▸ **EXERCISE BRIEF**:
What lines of the data include the string "limits"? Copy them all.

..........

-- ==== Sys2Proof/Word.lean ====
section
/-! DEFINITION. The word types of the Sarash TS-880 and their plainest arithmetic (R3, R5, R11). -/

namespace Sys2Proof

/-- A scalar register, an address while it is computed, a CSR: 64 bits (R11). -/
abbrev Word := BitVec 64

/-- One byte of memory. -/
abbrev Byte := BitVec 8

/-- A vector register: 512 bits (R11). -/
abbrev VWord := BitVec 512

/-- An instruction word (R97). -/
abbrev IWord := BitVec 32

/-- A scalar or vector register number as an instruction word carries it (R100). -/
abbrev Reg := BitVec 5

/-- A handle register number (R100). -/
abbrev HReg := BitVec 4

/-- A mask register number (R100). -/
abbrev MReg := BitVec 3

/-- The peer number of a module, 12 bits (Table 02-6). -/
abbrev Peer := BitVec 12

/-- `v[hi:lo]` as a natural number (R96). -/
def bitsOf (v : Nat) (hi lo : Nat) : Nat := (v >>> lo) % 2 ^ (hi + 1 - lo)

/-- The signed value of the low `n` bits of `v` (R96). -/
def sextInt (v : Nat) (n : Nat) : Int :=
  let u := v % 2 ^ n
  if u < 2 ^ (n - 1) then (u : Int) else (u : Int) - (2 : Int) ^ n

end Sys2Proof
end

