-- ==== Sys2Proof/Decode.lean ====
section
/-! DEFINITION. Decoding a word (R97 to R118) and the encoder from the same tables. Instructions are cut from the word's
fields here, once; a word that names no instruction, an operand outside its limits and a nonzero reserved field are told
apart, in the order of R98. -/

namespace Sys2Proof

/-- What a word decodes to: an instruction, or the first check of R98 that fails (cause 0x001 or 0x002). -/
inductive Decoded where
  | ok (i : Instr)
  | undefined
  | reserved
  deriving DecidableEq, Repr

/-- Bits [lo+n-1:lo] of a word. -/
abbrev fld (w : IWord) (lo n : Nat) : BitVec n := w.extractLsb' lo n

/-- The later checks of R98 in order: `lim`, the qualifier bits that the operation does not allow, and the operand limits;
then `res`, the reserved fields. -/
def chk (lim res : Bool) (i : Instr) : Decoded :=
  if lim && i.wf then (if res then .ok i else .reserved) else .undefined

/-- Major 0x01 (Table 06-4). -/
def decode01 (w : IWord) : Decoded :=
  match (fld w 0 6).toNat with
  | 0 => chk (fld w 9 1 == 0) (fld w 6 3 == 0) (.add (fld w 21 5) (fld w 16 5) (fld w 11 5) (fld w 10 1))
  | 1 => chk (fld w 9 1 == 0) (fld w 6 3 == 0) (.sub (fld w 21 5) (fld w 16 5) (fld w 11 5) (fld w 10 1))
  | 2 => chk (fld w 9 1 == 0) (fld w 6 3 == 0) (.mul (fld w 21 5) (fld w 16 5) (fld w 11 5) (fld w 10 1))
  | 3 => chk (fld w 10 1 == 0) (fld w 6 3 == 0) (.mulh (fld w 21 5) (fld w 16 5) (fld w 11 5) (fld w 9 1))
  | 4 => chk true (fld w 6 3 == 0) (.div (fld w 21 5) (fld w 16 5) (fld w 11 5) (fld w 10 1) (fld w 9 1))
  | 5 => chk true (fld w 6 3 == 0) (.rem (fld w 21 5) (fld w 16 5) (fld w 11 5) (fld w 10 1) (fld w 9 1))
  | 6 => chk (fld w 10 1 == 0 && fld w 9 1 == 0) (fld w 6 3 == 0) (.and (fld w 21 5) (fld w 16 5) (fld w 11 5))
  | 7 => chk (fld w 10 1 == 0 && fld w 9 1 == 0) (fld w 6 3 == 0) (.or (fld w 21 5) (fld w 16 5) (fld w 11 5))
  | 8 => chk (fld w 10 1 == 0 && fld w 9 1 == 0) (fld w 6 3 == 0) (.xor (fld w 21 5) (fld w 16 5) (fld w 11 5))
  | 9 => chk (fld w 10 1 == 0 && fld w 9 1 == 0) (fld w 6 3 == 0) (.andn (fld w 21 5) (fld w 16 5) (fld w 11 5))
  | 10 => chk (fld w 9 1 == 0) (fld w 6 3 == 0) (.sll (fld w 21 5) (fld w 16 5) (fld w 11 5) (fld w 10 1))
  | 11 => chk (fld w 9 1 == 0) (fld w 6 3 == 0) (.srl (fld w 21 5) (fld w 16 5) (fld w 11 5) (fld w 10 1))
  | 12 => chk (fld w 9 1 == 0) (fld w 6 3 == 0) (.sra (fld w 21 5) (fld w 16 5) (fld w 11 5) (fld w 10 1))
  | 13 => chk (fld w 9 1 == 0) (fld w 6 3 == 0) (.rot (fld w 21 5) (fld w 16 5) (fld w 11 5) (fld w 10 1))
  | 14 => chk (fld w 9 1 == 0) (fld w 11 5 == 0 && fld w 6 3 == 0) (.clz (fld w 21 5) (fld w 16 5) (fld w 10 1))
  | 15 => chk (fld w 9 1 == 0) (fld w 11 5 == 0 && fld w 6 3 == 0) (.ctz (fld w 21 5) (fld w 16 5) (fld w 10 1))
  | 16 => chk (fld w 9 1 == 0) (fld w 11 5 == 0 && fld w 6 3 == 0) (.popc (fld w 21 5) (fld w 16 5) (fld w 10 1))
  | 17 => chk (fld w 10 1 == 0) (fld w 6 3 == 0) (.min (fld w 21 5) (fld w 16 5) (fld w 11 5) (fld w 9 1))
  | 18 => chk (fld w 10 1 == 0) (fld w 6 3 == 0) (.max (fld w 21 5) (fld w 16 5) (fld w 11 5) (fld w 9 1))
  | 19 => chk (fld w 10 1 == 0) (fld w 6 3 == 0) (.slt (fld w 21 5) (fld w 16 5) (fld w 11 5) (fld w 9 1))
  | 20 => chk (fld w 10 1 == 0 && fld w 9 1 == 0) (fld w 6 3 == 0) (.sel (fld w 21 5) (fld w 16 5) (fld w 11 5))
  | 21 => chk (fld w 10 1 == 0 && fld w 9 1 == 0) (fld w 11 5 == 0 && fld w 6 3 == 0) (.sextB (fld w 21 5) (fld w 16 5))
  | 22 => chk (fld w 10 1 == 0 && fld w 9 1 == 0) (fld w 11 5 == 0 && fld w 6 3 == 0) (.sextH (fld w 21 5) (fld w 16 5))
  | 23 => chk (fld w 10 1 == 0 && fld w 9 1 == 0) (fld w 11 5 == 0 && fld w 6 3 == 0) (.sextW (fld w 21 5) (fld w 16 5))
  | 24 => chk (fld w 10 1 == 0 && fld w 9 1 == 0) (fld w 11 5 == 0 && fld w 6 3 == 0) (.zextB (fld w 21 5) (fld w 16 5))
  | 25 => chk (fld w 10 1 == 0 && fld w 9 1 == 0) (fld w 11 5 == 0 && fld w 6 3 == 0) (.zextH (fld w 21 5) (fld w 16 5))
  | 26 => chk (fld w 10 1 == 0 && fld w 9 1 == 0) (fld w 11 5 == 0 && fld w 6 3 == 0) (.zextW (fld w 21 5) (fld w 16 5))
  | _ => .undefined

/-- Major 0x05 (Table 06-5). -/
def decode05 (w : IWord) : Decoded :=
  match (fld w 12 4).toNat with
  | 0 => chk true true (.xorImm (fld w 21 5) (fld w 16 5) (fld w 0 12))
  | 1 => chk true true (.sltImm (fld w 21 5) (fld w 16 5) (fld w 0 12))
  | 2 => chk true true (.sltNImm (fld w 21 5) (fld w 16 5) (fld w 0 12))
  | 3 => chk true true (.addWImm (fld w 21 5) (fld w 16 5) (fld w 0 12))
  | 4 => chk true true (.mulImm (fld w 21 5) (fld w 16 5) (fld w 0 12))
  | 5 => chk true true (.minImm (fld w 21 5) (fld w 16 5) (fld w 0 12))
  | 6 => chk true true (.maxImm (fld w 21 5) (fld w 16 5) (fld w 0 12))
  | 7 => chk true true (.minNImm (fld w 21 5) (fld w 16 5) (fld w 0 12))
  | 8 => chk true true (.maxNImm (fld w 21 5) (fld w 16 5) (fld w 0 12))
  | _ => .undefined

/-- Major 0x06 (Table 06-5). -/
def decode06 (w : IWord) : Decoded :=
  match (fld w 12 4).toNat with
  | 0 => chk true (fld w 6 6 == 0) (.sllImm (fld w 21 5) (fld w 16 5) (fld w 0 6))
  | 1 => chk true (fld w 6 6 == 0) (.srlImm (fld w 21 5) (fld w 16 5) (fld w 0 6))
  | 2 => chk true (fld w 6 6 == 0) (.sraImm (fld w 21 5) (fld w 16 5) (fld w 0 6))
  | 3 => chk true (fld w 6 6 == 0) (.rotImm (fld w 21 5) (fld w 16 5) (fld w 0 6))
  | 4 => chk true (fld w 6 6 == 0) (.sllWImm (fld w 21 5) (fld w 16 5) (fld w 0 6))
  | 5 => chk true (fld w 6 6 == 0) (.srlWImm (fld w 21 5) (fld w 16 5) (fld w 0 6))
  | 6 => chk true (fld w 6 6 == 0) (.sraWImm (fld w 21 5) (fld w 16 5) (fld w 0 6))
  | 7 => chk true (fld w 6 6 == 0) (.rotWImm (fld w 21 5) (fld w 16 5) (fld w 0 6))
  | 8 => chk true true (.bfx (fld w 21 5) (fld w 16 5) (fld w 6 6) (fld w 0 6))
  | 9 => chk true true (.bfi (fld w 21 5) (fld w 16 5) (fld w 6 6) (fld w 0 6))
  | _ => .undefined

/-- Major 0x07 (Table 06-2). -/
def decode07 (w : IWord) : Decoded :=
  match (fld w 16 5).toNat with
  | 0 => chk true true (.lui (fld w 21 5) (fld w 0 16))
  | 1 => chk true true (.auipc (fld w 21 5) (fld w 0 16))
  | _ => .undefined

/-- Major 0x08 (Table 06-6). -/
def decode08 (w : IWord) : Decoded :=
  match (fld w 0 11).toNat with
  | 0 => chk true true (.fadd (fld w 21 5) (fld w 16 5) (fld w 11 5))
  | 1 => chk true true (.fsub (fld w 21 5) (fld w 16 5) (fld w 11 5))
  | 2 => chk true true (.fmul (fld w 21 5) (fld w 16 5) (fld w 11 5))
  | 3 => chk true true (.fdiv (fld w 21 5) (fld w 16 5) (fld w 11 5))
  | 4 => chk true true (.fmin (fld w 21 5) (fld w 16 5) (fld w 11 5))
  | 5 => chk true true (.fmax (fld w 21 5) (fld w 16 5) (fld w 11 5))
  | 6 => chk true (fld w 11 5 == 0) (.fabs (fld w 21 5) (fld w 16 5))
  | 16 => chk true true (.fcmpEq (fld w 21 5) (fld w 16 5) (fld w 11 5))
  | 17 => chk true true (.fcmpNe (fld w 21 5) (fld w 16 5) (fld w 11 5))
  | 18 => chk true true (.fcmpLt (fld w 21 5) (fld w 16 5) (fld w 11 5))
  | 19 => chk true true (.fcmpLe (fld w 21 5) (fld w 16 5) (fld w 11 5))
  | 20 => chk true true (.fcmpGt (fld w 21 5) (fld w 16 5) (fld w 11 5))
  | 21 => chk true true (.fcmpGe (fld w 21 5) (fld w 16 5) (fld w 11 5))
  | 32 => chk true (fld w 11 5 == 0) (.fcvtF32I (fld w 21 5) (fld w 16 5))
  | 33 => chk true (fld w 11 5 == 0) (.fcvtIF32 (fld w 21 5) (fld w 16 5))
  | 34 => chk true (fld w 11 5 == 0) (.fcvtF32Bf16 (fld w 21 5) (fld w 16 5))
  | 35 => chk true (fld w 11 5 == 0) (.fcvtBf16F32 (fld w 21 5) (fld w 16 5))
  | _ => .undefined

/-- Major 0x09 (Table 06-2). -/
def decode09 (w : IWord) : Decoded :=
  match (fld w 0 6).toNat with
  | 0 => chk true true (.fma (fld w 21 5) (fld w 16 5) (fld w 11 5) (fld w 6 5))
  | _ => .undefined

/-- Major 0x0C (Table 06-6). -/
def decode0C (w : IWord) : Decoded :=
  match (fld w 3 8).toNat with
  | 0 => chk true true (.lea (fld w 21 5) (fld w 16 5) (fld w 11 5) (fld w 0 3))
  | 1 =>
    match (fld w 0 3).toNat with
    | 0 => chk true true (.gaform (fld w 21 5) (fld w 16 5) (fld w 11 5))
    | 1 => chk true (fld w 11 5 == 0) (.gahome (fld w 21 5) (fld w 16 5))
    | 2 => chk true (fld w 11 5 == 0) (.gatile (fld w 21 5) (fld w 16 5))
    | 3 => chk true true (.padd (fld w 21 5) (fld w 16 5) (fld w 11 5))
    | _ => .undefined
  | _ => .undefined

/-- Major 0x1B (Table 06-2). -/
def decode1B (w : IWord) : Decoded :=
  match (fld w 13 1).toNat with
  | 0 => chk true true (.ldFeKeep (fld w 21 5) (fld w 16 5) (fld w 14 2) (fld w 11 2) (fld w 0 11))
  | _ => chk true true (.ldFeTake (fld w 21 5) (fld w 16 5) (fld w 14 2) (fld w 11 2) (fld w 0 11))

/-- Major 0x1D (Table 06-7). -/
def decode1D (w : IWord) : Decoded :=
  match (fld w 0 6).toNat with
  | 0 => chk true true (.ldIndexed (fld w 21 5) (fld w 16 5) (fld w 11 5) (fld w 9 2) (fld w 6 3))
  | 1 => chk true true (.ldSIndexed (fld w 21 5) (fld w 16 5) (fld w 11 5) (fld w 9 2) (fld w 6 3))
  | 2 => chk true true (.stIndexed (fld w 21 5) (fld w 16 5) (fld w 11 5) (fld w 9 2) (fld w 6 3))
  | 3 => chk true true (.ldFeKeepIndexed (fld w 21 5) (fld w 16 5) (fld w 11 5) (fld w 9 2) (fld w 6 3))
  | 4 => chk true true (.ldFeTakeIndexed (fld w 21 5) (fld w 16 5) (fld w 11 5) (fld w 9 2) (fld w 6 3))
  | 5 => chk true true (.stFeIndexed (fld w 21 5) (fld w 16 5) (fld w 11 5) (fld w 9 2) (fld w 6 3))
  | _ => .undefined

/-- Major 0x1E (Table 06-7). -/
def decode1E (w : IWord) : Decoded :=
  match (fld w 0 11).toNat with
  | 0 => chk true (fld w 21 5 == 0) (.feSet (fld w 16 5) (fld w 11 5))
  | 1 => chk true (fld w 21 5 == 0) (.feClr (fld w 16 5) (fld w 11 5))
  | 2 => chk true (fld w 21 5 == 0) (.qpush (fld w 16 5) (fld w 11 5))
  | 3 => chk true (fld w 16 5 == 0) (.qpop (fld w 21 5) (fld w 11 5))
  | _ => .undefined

..........

▸ **OUTPUT OF THE EXERCISE**:
fields here, once; a word that names no instruction, an operand outside its limits and a nonzero reserved field are told
/-- The later checks of R98 in order: `lim`, the qualifier bits that the operation does not allow, and the operand limits;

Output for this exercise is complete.